Myocardial Biology Unit, Boston University School of Medicine, Boston, MA, United States.
Myocardial Biology Unit, Boston University School of Medicine, Boston, MA, United States; Heart Failure Unit, School of Medicine and Public Health, University of Newcastle, NSW 2300, Australia.
J Mol Cell Cardiol. 2018 Mar;116:106-114. doi: 10.1016/j.yjmcc.2018.01.017. Epub 2018 Feb 1.
Metabolic syndrome is a cluster of obesity-related metabolic abnormalities that lead to metabolic heart disease (MHD) with left ventricular pump dysfunction. Although MHD is thought to be associated with myocardial energetic deficiency, two key questions have not been answered. First, it is not known whether there is a sufficient energy deficit to contribute to pump dysfunction. Second, the basis for the energy deficit is not clear. To address these questions, mice were fed a high fat, high sucrose (HFHS) 'Western' diet to recapitulate the MHD phenotype. In isolated beating hearts, we used P NMR spectroscopy with magnetization transfer to determine a) the concentrations of high energy phosphates ([ATP], [ADP], [PCr]), b) the free energy of ATP hydrolysis (∆G), c) the rate of ATP production and d) flux through the creatine kinase (CK) reaction.

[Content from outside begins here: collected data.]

@[simp] theorem State.setCounters_clock (c : Counters) : (s.setCounters c).clock = s.clock := rfl
@[simp] theorem State.setCounters_services (c : Counters) : (s.setCounters c).services = s.services := rfl
@[simp] theorem State.setCounters_order (c : Counters) : (s.setCounters c).order = s.order := rfl
@[simp] theorem State.setCounters_freeCells (c : Counters) : (s.setCounters c).freeCells = s.freeCells := rfl
@[simp] theorem State.setCounters_places (c : Counters) : (s.setCounters c).places = s.places := rfl
@[simp] theorem State.setCounters_glyphs (c : Counters) : (s.setCounters c).glyphs = s.glyphs := rfl
@[simp] theorem State.setCounters_strikes (c : Counters) : (s.setCounters c).strikes = s.strikes := rfl
@[simp] theorem State.setCounters_scan (c : Counters) : (s.setCounters c).scan = s.scan := rfl
@[simp] theorem State.setCounters_faces (c : Counters) : (s.setCounters c).faces = s.faces := rfl
@[simp] theorem State.setCounters_engine (c : Counters) : (s.setCounters c).engine = s.engine := rfl
@[simp] theorem State.setCounters_link (c : Counters) : (s.setCounters c).link = s.link := rfl
@[simp] theorem State.setCounters_texts (c : Counters) : (s.setCounters c).texts = s.texts := rfl
@[simp] theorem State.setCounters_nextStamp (c : Counters) : (s.setCounters c).nextStamp = s.nextStamp := rfl
@[simp] theorem State.setCounters_approach (c : Counters) : (s.setCounters c).approach = s.approach := rfl
@[simp] theorem State.setCounters_curve (c : Counters) : (s.setCounters c).curve = s.curve := rfl
@[simp] theorem State.setCounters_timing (c : Counters) : (s.setCounters c).timing = s.timing := rfl
@[simp] theorem State.setCounters_port (c : Counters) : (s.setCounters c).port = { s.port with counters := c } := rfl
@[simp] theorem State.setCounters_notices (c : Counters) : (s.setCounters c).notices = s.notices := rfl
@[simp] theorem State.setCounters_draws (c : Counters) : (s.setCounters c).draws = s.draws := rfl
@[simp] theorem State.setCounters_pending (c : Counters) : (s.setCounters c).pending = s.pending := rfl
@[simp] theorem State.setCounters_face (c : Counters) (f : FaceId) : (s.setCounters c).face f = s.face f := rfl

@[simp] theorem State.setReceiver_clock (r : Receiver) : (s.setReceiver r).clock = s.clock := rfl
@[simp] theorem State.setReceiver_services (r : Receiver) : (s.setReceiver r).services = s.services := rfl
@[simp] theorem State.setReceiver_order (r : Receiver) : (s.setReceiver r).order = s.order := rfl
@[simp] theorem State.setReceiver_freeCells (r : Receiver) : (s.setReceiver r).freeCells = s.freeCells := rfl
@[simp] theorem State.setReceiver_places (r : Receiver) : (s.setReceiver r).places = s.places := rfl
@[simp] theorem State.setReceiver_glyphs (r : Receiver) : (s.setReceiver r).glyphs = s.glyphs := rfl
@[simp] theorem State.setReceiver_strikes (r : Receiver) : (s.setReceiver r).strikes = s.strikes := rfl
@[simp] theorem State.setReceiver_scan (r : Receiver) : (s.setReceiver r).scan = s.scan := rfl
@[simp] theorem State.setReceiver_faces (r : Receiver) : (s.setReceiver r).faces = s.faces := rfl
@[simp] theorem State.setReceiver_engine (r : Receiver) : (s.setReceiver r).engine = s.engine := rfl
@[simp] theorem State.setReceiver_link (r : Receiver) : (s.setReceiver r).link = s.link := rfl
@[simp] theorem State.setReceiver_texts (r : Receiver) : (s.setReceiver r).texts = s.texts := rfl
@[simp] theorem State.setReceiver_nextStamp (r : Receiver) : (s.setReceiver r).nextStamp = s.nextStamp := rfl
@[simp] theorem State.setReceiver_approach (r : Receiver) : (s.setReceiver r).approach = s.approach := rfl
@[simp] theorem State.setReceiver_curve (r : Receiver) : (s.setReceiver r).curve = s.curve := rfl
@[simp] theorem State.setReceiver_timing (r : Receiver) : (s.setReceiver r).timing = s.timing := rfl
@[simp] theorem State.setReceiver_port (r : Receiver) : (s.setReceiver r).port = { s.port with receiver := r } := rfl
@[simp] theorem State.setReceiver_notices (r : Receiver) : (s.setReceiver r).notices = s.notices := rfl
@[simp] theorem State.setReceiver_draws (r : Receiver) : (s.setReceiver r).draws = s.draws := rfl
@[simp] theorem State.setReceiver_pending (r : Receiver) : (s.setReceiver r).pending = s.pending := rfl
@[simp] theorem State.setReceiver_face (r : Receiver) (f : FaceId) : (s.setReceiver r).face f = s.face f := rfl

@[simp] theorem State.setSending_clock (b : Option (List Byte)) : (s.setSending b).clock = s.clock := rfl
@[simp] theorem State.setSending_services (b : Option (List Byte)) : (s.setSending b).services = s.services := rfl
@[simp] theorem State.setSending_order (b : Option (List Byte)) : (s.setSending b).order = s.order := rfl
@[simp] theorem State.setSending_freeCells (b : Option (List Byte)) : (s.setSending b).freeCells = s.freeCells := rfl
@[simp] theorem State.setSending_places (b : Option (List Byte)) : (s.setSending b).places = s.places := rfl
@[simp] theorem State.setSending_glyphs (b : Option (List Byte)) : (s.setSending b).glyphs = s.glyphs := rfl
@[simp] theorem State.setSending_strikes (b : Option (List Byte)) : (s.setSending b).strikes = s.strikes := rfl
@[simp] theorem State.setSending_scan (b : Option (List Byte)) : (s.setSending b).scan = s.scan := rfl
@[simp] theorem State.setSending_faces (b : Option (List Byte)) : (s.setSending b).faces = s.faces := rfl
@[simp] theorem State.setSending_engine (b : Option (List Byte)) : (s.setSending b).engine = s.engine := rfl
@[simp] theorem State.setSending_link (b : Option (List Byte)) : (s.setSending b).link = s.link := rfl
@[simp] theorem State.setSending_texts (b : Option (List Byte)) : (s.setSending b).texts = s.texts := rfl
@[simp] theorem State.setSending_nextStamp (b : Option (List Byte)) : (s.setSending b).nextStamp = s.nextStamp := rfl
@[simp] theorem State.setSending_approach (b : Option (List Byte)) : (s.setSending b).approach = s.approach := rfl
@[simp] theorem State.setSending_curve (b : Option (List Byte)) : (s.setSending b).curve = s.curve := rfl
@[simp] theorem State.setSending_timing (b : Option (List Byte)) : (s.setSending b).timing = s.timing := rfl
@[simp] theorem State.setSending_port (b : Option (List Byte)) :
    (s.setSending b).port =
      { s.port with sending := b } := rfl
@[simp] theorem State.setSending_notices (b : Option (List Byte)) : (s.setSending b).notices = s.notices := rfl
@[simp] theorem State.setSending_draws (b : Option (List Byte)) : (s.setSending b).draws = s.draws := rfl
@[simp] theorem State.setSending_pending (b : Option (List Byte)) : (s.setSending b).pending = s.pending := rfl
@[simp] theorem State.setSending_face (b : Option (List Byte)) (f : FaceId) : (s.setSending b).face f = s.face f := rfl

At the lowest workload, the diastolic pressure-volume relationship was shifted upward in HFHS hearts, indicative of diastolic dysfunction, whereas systolic function was preserved. At this workload, the rate of ATP synthesis was decreased in HFHS hearts, and was associated with decreases in both [PCr] and ∆G. Higher work demands unmasked the inability of HFHS hearts to increase systolic function and led to a further decrease in ∆G to a level that is not sufficient to maintain normal function of sarcoplasmic Ca-ATPase (SERCA). While [ATP] was preserved at all work demands in HFHS hearts, the progressive increase in [ADP] led to a decrease in ∆G with increased work demands. Surprisingly, CK flux, CK activity and total creatine were normal in HFHS hearts. These findings differ from dilated cardiomyopathy, in which the energetic deficiency is associated with decreases in CK flux, CK activity and total creatine. Thus, in HFHS-fed mice with MHD there is a distinct metabolic phenotype of the heart characterized by a decrease in ATP production that leads to a functionally-important energetic deficiency and an elevation of [ADP], with preservation of CK flux.
代谢综合征是一组与肥胖相关的代谢异常,可导致左心室泵功能障碍的代谢性心脏病(MHD)。尽管认为 MHD 与心肌能量不足有关,但有两个关键问题尚未得到解答。首先,尚不清楚是否存在足够的能量不足来导致泵功能障碍。其次,能量不足的基础尚不清楚。为了解决这些问题,我们用高脂肪、高蔗糖(HFHS)“西式”饮食喂养小鼠来重现 MHD 表型。在分离的搏动心脏中,我们使用 P NMR 光谱和磁化转移来确定 a)高能磷酸化合物([ATP]、[ADP]、[PCr])的浓度,b)ATP 水解的自由能(∆G),c)ATP 生成率,d)通过肌酸激酶(CK)反应的通量。在最低工作负荷下,HFHS 心脏的舒张压力-容积关系向上移位,表明舒张功能障碍,而收缩功能正常。在这个工作负荷下,HFHS 心脏的 ATP 合成率降低,并且与 [PCr]和 ∆G 的降低有关。更高的工作需求揭示了 HFHS 心脏无法增加收缩功能的能力,并导致 ∆G 进一步降低到不足以维持肌浆网 Ca-ATP 酶(SERCA)正常功能的水平。虽然在 HFHS 心脏的所有工作需求中都保留了 [ATP],但随着工作需求的增加,[ADP]的逐渐增加导致 ∆G 降低。令人惊讶的是,HFHS 心脏中的 CK 通量、CK 活性和总肌酸正常。这些发现与扩张型心肌病不同,在扩张型心肌病中,能量不足与 CK 通量、CK 活性和总肌酸的降低有关。因此,在患有 MHD 的 HFHS 喂养小鼠中,心脏存在明显的代谢表型,其特征是 ATP 生成减少导致功能重要的能量不足和 [ADP]升高,同时 CK 通量保持不变。